Exercise: Write out, please, the lines from the beginning of the material to the line with "order (R231). -/", including both ends and nothing else.

Data:
-- ==== Sys2Proof/Machine/Feistel.lean ====
section
/-! DEFINITION. The Feistel cipher engine: ENC and DEC (spec/43_feistel.md rules R230 to R239). -/

namespace Sys2Proof.Machine

/-- The two halves of a sequence during the rounds (R230). -/
abbrev Halves := Digits × Digits

/-- Split before element `h` (R230, R233). -/
def splitAt (h : Nat) (v : Digits) : Halves := (v.take h, v.drop h)

/-- Round `i` of `Encrypt` on `(A, B)` (R231): `(A, B) <- (B, DigitAdd(r, A, RoundFn(K, r, i, B, len A)))`. -/
def encRound (key : List Byte) (r i : Nat) (h : Halves) : Except ErrCode Halves :=
  match roundFn key r i h.2 h.1.length with
  | .error e => .error e
  | .ok f => .ok (h.2, digitAdd r h.1 f)

/-- Round `i` of `Decrypt` on `(B, C)` (R234): `(B, C) <- (DigitSub(r, C, RoundFn(K, r, i, B, len C)), B)`. -/
def decRound (key : List Byte) (r i : Nat) (h : Halves) : Except ErrCode Halves :=
  match roundFn key r i h.1 h.2.length with
  | .error e => .error e
  | .ok f => .ok (digitSub r h.2 f, h.1)

/-- Rounds `0 .. n-1` in ascending order (R231). -/
def encRounds (key : List Byte) (r : Nat) : Nat → Halves → Except ErrCode Halves
  | 0, h => .ok h
  | n + 1, h =>
    match encRounds key r n h with
    | .error e => .error e
    | .ok g => encRound key r n g

/-- Rounds `n-1 .. 0` in descending order (R234). -/
def decRounds (key : List Byte) (r : Nat) : Nat → Halves → Except ErrCode Halves
  | 0, h => .ok h
  | n + 1, h =>
    match decRound key r n h with
    | .error e => .error e
    | .ok g => decRounds key r n g

/-- The concatenation of the halves an operation ends with (R231, R234). -/
def joinHalves : Except ErrCode Halves → Result
  | .error e => .error e
  | .ok h => .ok (h.1 ++ h.2)

/-- `Encrypt(K, r, R, v)` (R231). -/
def encrypt (key : List Byte) (r rounds : Nat) (v : Digits) : Result :=
  joinHalves (encRounds key r rounds (splitAt (v.length / 2) v))

/-- `f` of R233: the length of the first part of `Encrypt`'s result for a sequence of length `n`. -/
def decSplit (rounds n : Nat) : Nat := if rounds % 2 = 0 then n / 2 else n - n / 2

/-- `Decrypt(K, r, R, w)` (R234). -/
def decrypt (key : List Byte) (r rounds : Nat) (w : Digits) : Result :=
  joinHalves (decRounds key r rounds (splitAt (decSplit rounds w.length) w))

/-- `Execute` for ENC (R237). -/
def encResult (maxLen : Nat) (o : Operands) : Result :=
  o.checkedFeistel maxLen (encrypt o.keyBytes o.radix.toNat o.rounds.toNat (o.cells 0 o.len.toNat))

/-- `Execute` for DEC (R238). -/
def decResult (maxLen : Nat) (o : Operands) : Result :=
  o.checkedFeistel maxLen (decrypt o.keyBytes o.radix.toNat o.rounds.toNat (o.cells 0 o.len.toNat))

/-- ENC: the completion of R264 with the result of R237. -/
def execEnc (s : State) : Host.Outcome State Fault Refusal := .next (s.complete (encResult s.maxLen s.ops))

/-- DEC: the completion of R264 with the result of R238. -/
def execDec (s : State) : Host.Outcome State Fault Refusal := .next (s.complete (decResult s.maxLen s.ops))

end Sys2Proof.Machine
end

Problem solution:
-- ==== Sys2Proof/Machine/Feistel.lean ====
section
/-! DEFINITION. The Feistel cipher engine: ENC and DEC (spec/43_feistel.md rules R230 to R239). -/

namespace Sys2Proof.Machine

/-- The two halves of a sequence during the rounds (R230). -/
abbrev Halves := Digits × Digits

/-- Split before element `h` (R230, R233). -/
def splitAt (h : Nat) (v : Digits) : Halves := (v.take h, v.drop h)

/-- Round `i` of `Encrypt` on `(A, B)` (R231): `(A, B) <- (B, DigitAdd(r, A, RoundFn(K, r, i, B, len A)))`. -/
def encRound (key : List Byte) (r i : Nat) (h : Halves) : Except ErrCode Halves :=
  match roundFn key r i h.2 h.1.length with
  | .error e => .error e
  | .ok f => .ok (h.2, digitAdd r h.1 f)

/-- Round `i` of `Decrypt` on `(B, C)` (R234): `(B, C) <- (DigitSub(r, C, RoundFn(K, r, i, B, len C)), B)`. -/
def decRound (key : List Byte) (r i : Nat) (h : Halves) : Except ErrCode Halves :=
  match roundFn key r i h.1 h.2.length with
  | .error e => .error e
  | .ok f => .ok (digitSub r h.2 f, h.1)

/-- Rounds `0 .. n-1` in ascending order (R231). -/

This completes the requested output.